Scénario : Jakupi
Dessin : Jakupi
Editeur : Dupuis
Sortie : 03 mai 2019
Genre : Histoire, Aventure
En 2006, Gani Jakupi serait tombé sur une photo qui aurait éveillé sa curiosité. On peut dire sans euphémisme que cette simple image – représentant un Américain venu à Cuba se battre aux côtés des castristes – est à l’origine du plus grand travail de sa vie. Pendant douze ans, le bédéiste kosovar va se consacrer à la recherche de documents et témoignages qui pourraient lui en dire plus sur cet homme, celui qu’on appelle El Commandante Yankee.
Cuba, 1952. Peu soutenu par son peuple mais secondé par les États-Unis, Fulgencio Batista utilise la force pour prendre le pouvoir. Le peuple se révolte avec à ses côtés William Alexander Morgan, l’un des rares étrangers et le seul Américain à avoir participé activement à la révolution cubaine. Si la cause est noble, les débuts sont durs pour Morgan qui a du mal à s’habituer au climat et à gagner la confiance de ses frères d’armes. Mais Morgan apparaît vite tel qu’il est : un homme honnête et dévoué dont les talents de bandit et de militaire peuvent être très utiles. Et même après les désillusions de la montée au pouvoir de Castro, Morgan restera intègre et continuera à se battre pour les idéaux qu’il a toujours défendus. Mais dans cette aventure, l’Américain trouvera plus que le plaisir de lutter pour des convictions, il rencontrera l’amour et l’amitié, il donnera un sens à sa vie.
El Commandante Yankee, ce n’est pas tout à fait l’histoire de la révolution cubaine telle qu’on la connaît. Cette fois ce n’est pas un Che souriant, symbole de rébellion, qui est dressé en héros. Que du contraire, Guevara n’apparaît que comme un manipulateur, avide de reconnaissance. À la place, ce sont les hommes de l’ombre, ceux qui ont combattu à Escambray avec le Segundo Frente, que l’on met à l’affiche. Bien sûr, pour raconter le combat de ces braves que l’histoire a écarté, il faut une sacrée documentation. Mais il faut aussi un bon esprit de synthèse. Et l’auteur fait un réel effort pour rendre l’histoire compréhensible, en s’accordant de petits remaniements et en éludant quelques passages. Mais malgré tout, le récit reste difficile à aborder pour celui qui n’a qu’une connaissance très succincte de l’histoire cubaine. Entre barbus, les personnages se confondent et certains événements s’entremêlent. L’auteur donne parfois l’impression qu’à s’être trop documenté, il a oublié que le lecteur ne l’est pas.

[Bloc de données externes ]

-- ==== Sys2Proof/Machine/Fw.lean ====
section
/-!
DEFINITION. The firmware cores and their restarts (R478 to R480), the course of an activation (R475 to R477), and the
mailboxes: memory, GO, ACK, checks and responses (R446 to R453).
-/
namespace Sys2Proof.Machine

/-- The requester identity of a firmware core (R381). -/
def coreRid (c : Nat) : Nat := 1024 + c

/-- The mailboxes. -/
def mbBULK := 16
def mbIDLE := 0
def mbBUSY := 1
def mbDONE := 2

/-- Offsets in a mailbox's memory (R458). -/
def mbRequest := 0
def mbPayload := 0x40
def mbResponse := 0x2000
def mbAnswer := 0x2040

/-- What an unlisted byte of mailbox memory reads as. -/
def mailDefault (_ : Nat) : Byte := 0

/-- Bytes of a mailbox's memory. -/
def State.mailBytes (s : State) (i off n : Nat) : List Byte := readCells mailDefault s.fw.mail (0x4000 * i + off) n

/-- The state with bytes of it replaced. -/
def State.mailStore (s : State) (i off : Nat) (bs : List Byte) : State :=
  { s with fw := { s.fw with mail := writeCells mailDefault s.fw.mail (0x4000 * i + off) bs } }

/-- A word of the request header (R447). -/
def State.mbWord (s : State) (i w : Nat) : Nat := Word.ofBytes (s.mailBytes i (mbRequest + 8 * w) 8)

/-- Fields of a request. -/
def State.mbMajor (s : State) (i : Nat) : Nat := Word.slice (s.mbWord i 0) 15 0
def State.mbOpcode (s : State) (i : Nat) : Nat := Word.slice (s.mbWord i 0) 47 32
def State.mbSeq (s : State) (i : Nat) : Nat := Word.slice (s.mbWord i 1) 31 0
def State.mbLen (s : State) (i : Nat) : Nat := Word.slice (s.mbWord i 1) 63 32
def State.mbBulk (s : State) (i : Nat) : Nat := Word.slice (s.mbWord i 2) 47 0

/-- `n` bytes of a host mailbox's request payload; missing bytes are 0 (R450). -/
def State.mbBytes (s : State) (i n : Nat) : List Byte :=
  let k := min n (s.mbLen i)
  s.mailBytes i mbPayload k ++ List.replicate (n - k) 0

/-- The state of a mailbox. -/
def State.mbState (s : State) (i : Nat) : Nat := s.fld (R.MBX_STATUS i) F.MBX_STATUS_STATE

/-- The state with that changed. -/
def State.setMbState (s : State) (i st : Nat) : State := s.setFld (R.MBX_STATUS i) F.MBX_STATUS_STATE st

/-- A response stands in a mailbox: STATE is DONE, and the vector is triggered when IRQ_EN is 1 (R440, R449). -/
def State.mbPresent (s : State) (i : Nat) : State :=
  let s := s.setMbState i mbDONE
  if s.flag (R.MBX_CFG i) F.MBX_CFG_IRQ_EN then s.hvTrigger (s.fld (R.MBX_CFG i) F.MBX_CFG_VECTOR) else s

/-- RESULT values of R448. -/
def rsOK := 0
def rsBUSY := 1
def rsVERSION_REFUSED := 2
def rsBAD_OPCODE := 3
def rsBAD_ARGUMENT := 4
def rsWRONG_STATE := 5
def rsVERIFY_FAILED := 6

/-- The VERSION of the image that answers (R450, R469). -/
def State.responder (s : State) : Nat :=
  match s.fw.running, s.fw.sprout with
  | some i, _ => i.version
  | none, some i => i.version
  | none, none => 0

/-- A response is written (R447, R449): MAJOR is the session's, or before a session the request's. -/
def State.mbRespond (s : State) (i status result : Nat) (payload : List Byte) : State :=
  let seq := s.mbSeq i
  let w0 := (s.fw.session.getD (s.mbMajor i)) % 2 ^ 16 + 2 ^ 16 * (Config.interfaceMinor s.responder).toNat +
    2 ^ 32 * s.mbOpcode i + 2 ^ 48 * status + 2 ^ 56 * result
  let s := s.mailStore i mbResponse (Word.bytes 8 w0 ++ Word.bytes 8 (seq + 2 ^ 32 * payload.length) ++ Word.bytes 8 0 ++
    Word.bytes 8 s.beatNow)
  let s := s.mailStore i mbAnswer payload
  let s := (s.setFld (R.MBX_STATUS i) F.MBX_STATUS_LAST_VALID 1).setFld (R.MBX_STATUS i) F.MBX_STATUS_LAST_SEQ seq
  s.mbPresent i

/-- The opcodes (R451). -/
def opVERSION := 0x1
def opHELLO := 0x2
def opATTEST := 0x3
def opID_KEY := 0x4
def opFW_LOAD := 0x10
def opFW_ACTIVATE := 0x11
def opFW_STATUS := 0x12
def opQUIESCE := 0x20
def opDEFECTS := 0x30

/-- A full image runs. -/
def State.fullRuns (s : State) : Bool := s.fw.running.isSome

/-- The core that serves an opcode (R451). -/
def State.serves (s : State) (op : Nat) : Nat :=
  if s.fw.unified || !s.fullRuns || s.fw.loop then 0
  else if op = opATTEST ∨ op = opID_KEY ∨ op = opFW_LOAD then 0
  else 2

/-- The states in which an opcode is answered (R451). FAULT counts as later than the others when a full image runs. -/
def State.answeredIn (s : State) (op : Nat) : Bool :=
  let st := s.topState
  let late := [stTRAINING, stFILLING, stSELFTEST, stLINKS_DEGRADED, stREADY, stQUIESCED].contains st ||
    (st == stFAULT && s.fullRuns)
  if op = opVERSION ∨ op = opATTEST ∨ op = opID_KEY then st != stGERM
  else if op = opHELLO then st == stAWAIT_FULL || late
  else if op = opFW_LOAD then [stAWAIT_FULL, stREADY, stLINKS_DEGRADED].contains st
  else if op = opFW_STATUS then [stREADY, stLINKS_DEGRADED, stQUIESCED].contains st
  else if op = opDEFECTS then [stSELFTEST, stLINKS_DEGRADED, stREADY, stQUIESCED].contains st || (st == stFAULT && s.fullRuns)
  else [stREADY, stLINKS_DEGRADED].contains st

/-- The opcodes of a mailbox. -/
def opKnown (i op : Nat) : Bool :=
  if i = mbBULK then op == opFW_LOAD
  else [opVERSION, opHELLO, opATTEST, opID_KEY, opFW_ACTIVATE, opFW_STATUS, opQUIESCE, opDEFECTS].contains op

/-- The module-wide opcodes (R451). -/
def opModuleWide (op : Nat) : Bool := op == opFW_LOAD || op == opFW_ACTIVATE || op == opQUIESCE

/-- Another module-wide request is BUSY. -/
def State.moduleWideBusy (s : State) (i : Nat) : Bool :=
  (List.range 17).any fun k => k != i && s.mbState k == mbBUSY && opModuleWide (s.mbOpcode k)

/-- The reserved fields of the payloads (R448, R472, R475, R504). -/
def State.mbReserved (s : State) (i : Nat) : Bool :=
  let op := s.mbOpcode i
  if op = opATTEST then !zeroAt (s.mbBytes i 72) 65 72
  else if op = opFW_ACTIVATE then Word.slice (fieldAt (s.mbBytes i 8) 0 8) 62 48 != 0
  else if op = opDEFECTS then !zeroAt (s.mbBytes i 8) 2 8
  else false

/-- A request is malformed (R448). -/
def State.mbMalformed (s : State) (i : Nat) : Bool :=
  Word.slice (s.mbWord i 2) 63 48 != 0 || Word.slice (s.mbWord i 3) 63 48 != 0 ||
    (if i = mbBULK then decide (67108864 < s.mbLen i)
      else decide (4096 < s.mbLen i) || s.mbBulk i != 0 || s.mbReserved i)

/-- What a request is answered with before its opcode is served (R448, R450, R451, R470, R480); none when it is served. -/
def State.mbRefusal (s : State) (i : Nat) : Option (Nat × Nat) :=
  let op := s.mbOpcode i
  let basic := op == opVERSION || op == opATTEST || op == opID_KEY
  if s.mbMalformed i then some (scDESCRIPTOR_ERROR, 0)
  else if (s.topState == stREFUSED || s.fw.loop) && !(basic && i != mbBULK) then some (scDONE, rsWRONG_STATE)
  else if !opKnown i op then some (scDONE, rsBAD_OPCODE)
  else if (s.core (s.serves op)).state != csRUNNING then some (scDONE, rsBUSY)
  else if !s.answeredIn op then some (scDONE, rsWRONG_STATE)
  else
    let refused := match s.fw.session with
      | some m => op != opVERSION && op != opHELLO && s.mbMajor i != m
      | none => false
    if refused then some (scDONE, rsVERSION_REFUSED)
    else if opModuleWide op && s.moduleWideBusy i then some (scDONE, rsBUSY)
    else none

/-- A GO (R449, R452): a repeated SEQ presents the existing response again; a request that is refused is answered. -/
def State.mbGo (s : State) (i : Nat) : State :=
  let r := R.MBX_STATUS i
  if s.mbState i = mbBUSY then s.bump r F.MBX_STATUS_GO_DISCARDED
  else if s.flag r F.MBX_STATUS_LAST_VALID && s.fld r F.MBX_STATUS_LAST_SEQ == s.mbSeq i then s.mbPresent i
  else
    let s := (s.setMbState i mbBUSY).raise (800 + i)
    match s.mbRefusal i with
    | some (status, result) => s.mbRespond i status result []
    | none => s

/-- A serving core takes the request of an opcode in a mailbox that is BUSY: it is refused or served. -/
def State.mbServe (s : State) (i op : Nat) (act : State → State) : State :=
  if s.mbState i = mbBUSY ∧ s.mbOpcode i = op ∧ (s.core (s.serves op)).state = csRUNNING then
    match s.mbRefusal i with
    | some (status, result) => s.mbRespond i status result []
    | none => act s
  else s

/-- The module proceeds after the response to QUIESCE (R402, R454): the quiesce is over and LEAVE is sent. -/
def State.quiesceLeave (s : State) : State :=
  match s.fw.quiesce with
  | some (_, _, true) => State.leavePod { s with fw := { s.fw with quiesce := none } }
  | _ => s

/-- A write of MBX_CTL (R449, R454). -/
def State.mbCtl (s : State) (i : Nat) (v : Word) : State :=
  let s := if F.MBX_CTL_ACK.isSet v ∧ s.mbState i = mbDONE then
      let s := s.setMbState i mbIDLE
      if s.fw.quiesce.any fun q => q.1 == i then s.quiesceLeave else s
    else s
  if F.MBX_CTL_GO.isSet v then s.mbGo i else s

/-- The limits that a quiesce has put on queues and rings are lifted. -/
def State.quiesceLift (s : State) : State :=
  s.movers.rings.foldl (fun (s : State) e => s.setRing e.1 { s.ring e.1 with limit := none }) { s with
    fw := { s.fw with quiesce := none } }

/-- A mailbox request that a restarting core was serving is lost (R453). -/
def State.mbLose (s : State) (c : Nat) : State :=
  (List.range 17).foldl (fun s i =>
    let op := s.mbOpcode i
    if s.mbState i = mbBUSY ∧ s.serves op = c then
      let s := (s.setMbState i mbIDLE).setFld (R.MBX_STATUS i) F.MBX_STATUS_LOST 1
      if op = opFW_LOAD then { s with fw := { s.fw with bulk := none } }
      else if op = opQUIESCE then s.quiesceLift
      else s
    else s) s

/-- Local time in fabric cycles that 10 s take (R480). -/
def tenSeconds := 12500000000

/-- The reasons of a restart (R481). -/
def crWATCHDOG := 1
def crCORE_FAULT := 2
def crACTIVATION := 3

/-- A core restarts alone (R439, R453, R478), or is held after eight restarts within 10 s (R480). -/
def State.coreRestart (s : State) (c reason : Nat) : State :=
  let s := (s.mbLose c).eicRestart c
  let s : State := if c = 0 then { s with fw := { s.fw with report := none } } else s
  let x := s.core c
  let recent := s.now :: x.recent.filter fun t => decide (s.now - t ≤ tenSeconds)
  let s := s.setCore c { x with reason := reason, restarts := x.restarts + 1, beat := s.beatNow, recent := recent }
  let s := (s.setCoreState c csRESTARTING).raise 817
  if recent.length < 8 then s
  else
    let s := ((s.setCoreState c csHELD).raise 818).fail fcCORE_HELD
    if c = 0 then State.setCoreState { s with fw := { s.fw with loop := true } } 0 csRUNNING else s

/-- An emergency is in force (R476, R521). -/
def State.emergency (s : State) : Bool := s.flag R.PWR_STATUS F.PWR_STATUS_EMERGENCY

/-- The core whose restart an emergency holds: PWR, or MGT in unified mode (R476, R521). -/
def State.pwrCore (s : State) : Nat := s.coreFor 1

/-- A core's watchdog expires, or the core faults (R478, R521). -/
def State.watchdog (s : State) (c : Nat) (fault : Bool) : State :=
  let reason := if fault then crCORE_FAULT else crWATCHDOG
  if (s.core c).state ≠ csRUNNING then s
  else if s.emergency && c == s.pwrCore then { s with fw := { s.fw with heldRestart := some (s.fw.heldRestart.getD reason) } }
  else s.coreRestart c reason

/-- A restart that an emergency held is made once it is cleared. -/
def State.releaseRestart (s : State) : State :=
  match s.fw.heldRestart with
  | some reason => State.coreRestart { s with fw := { s.fw with heldRestart := none } } s.pwrCore reason
  | none => s

/-- The cores that an activation restarts together, in order (R477). -/
def State.actStages (s : State) : List (List Nat) :=
  if s.fw.unified then [[0]] else [[1], [3, 4, 5, 6, 7, 8, 9, 10], [2], [0]]

/-- A stage of an activation begins, or the last one has ended (R477). -/
def State.actNext (s : State) (stage : Nat) : State :=
  match s.actStages[stage]? with
  | some l => l.foldl (fun s c => s.coreRestart c crACTIVATION) { s with fw := { s.fw with actStage := stage } }
  | none =>
    State.raise { s with fw := { s.fw with
      running := s.fw.staged, staged := none, act := acNONE, actStage := 0 } } 820

/-- An activation begins. -/
def State.actBegin (s : State) : State := State.actNext { s with fw := { s.fw with act := acACTIVATING } } 0

/-- The edge that an activation is armed for (R475, R476): an emergency makes it pending. -/
def State.actEdge (s : State) : State :=
  if s.fw.act = acARMED ∧ s.fw.actAt ≤ s.beatNow then
    if s.emergency then State.raise { s with fw := { s.fw with act := acPENDING } } 819 else s.actBegin
  else s

/-- A pending activation begins (R476). -/
def State.actDeferred (s : State) : State := if s.fw.act = acPENDING ∧ s.emergency = false then s.actBegin else s

/-- The doorbell FIFOs hand on what they held, when SCH runs again (R206). -/
def State.doorbellsResume (s : State) : State :=
  s.liveQueues.foldl (fun s k => (s.setRing k { s.ring k with known := s.qTail k }).showFifo k) s

/-- A restarting core runs again (R477, R478). -/
def State.coreRuns (s : State) (c : Nat) : State :=
  if (s.core c).state ≠ csRESTARTING then s
  else
    let s := s.setCoreState c csRUNNING
    let due := s.fw.act = acACTIVATING ∧
      (s.actStages.getD s.fw.actStage []).all fun k => (s.core k).state != csRESTARTING
    let stage := s.fw.actStage + 1
    let s := if c = s.coreFor 2 then s.doorbellsResume else s
    let s := if c = s.ctlCore then s.ctlResume else s
    if due then s.actNext stage else s

end Sys2Proof.Machine
end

Graphiquement, les images paraissent assez séduisantes. L’auteur parvient, grâce à une palette de couleurs maîtrisée et un coup de crayon expressif, à rendre compte de l’ambiance du Cuba des années 50 et de l’agitation de l’époque. Mais souvent ses dessins sont trop bavards car Jakupi mélange des aplats de couleurs très vives et des textures exagérées. Bien travaillée, El Commandante Yankee reste une bande dessinée instructive et agréable à lire.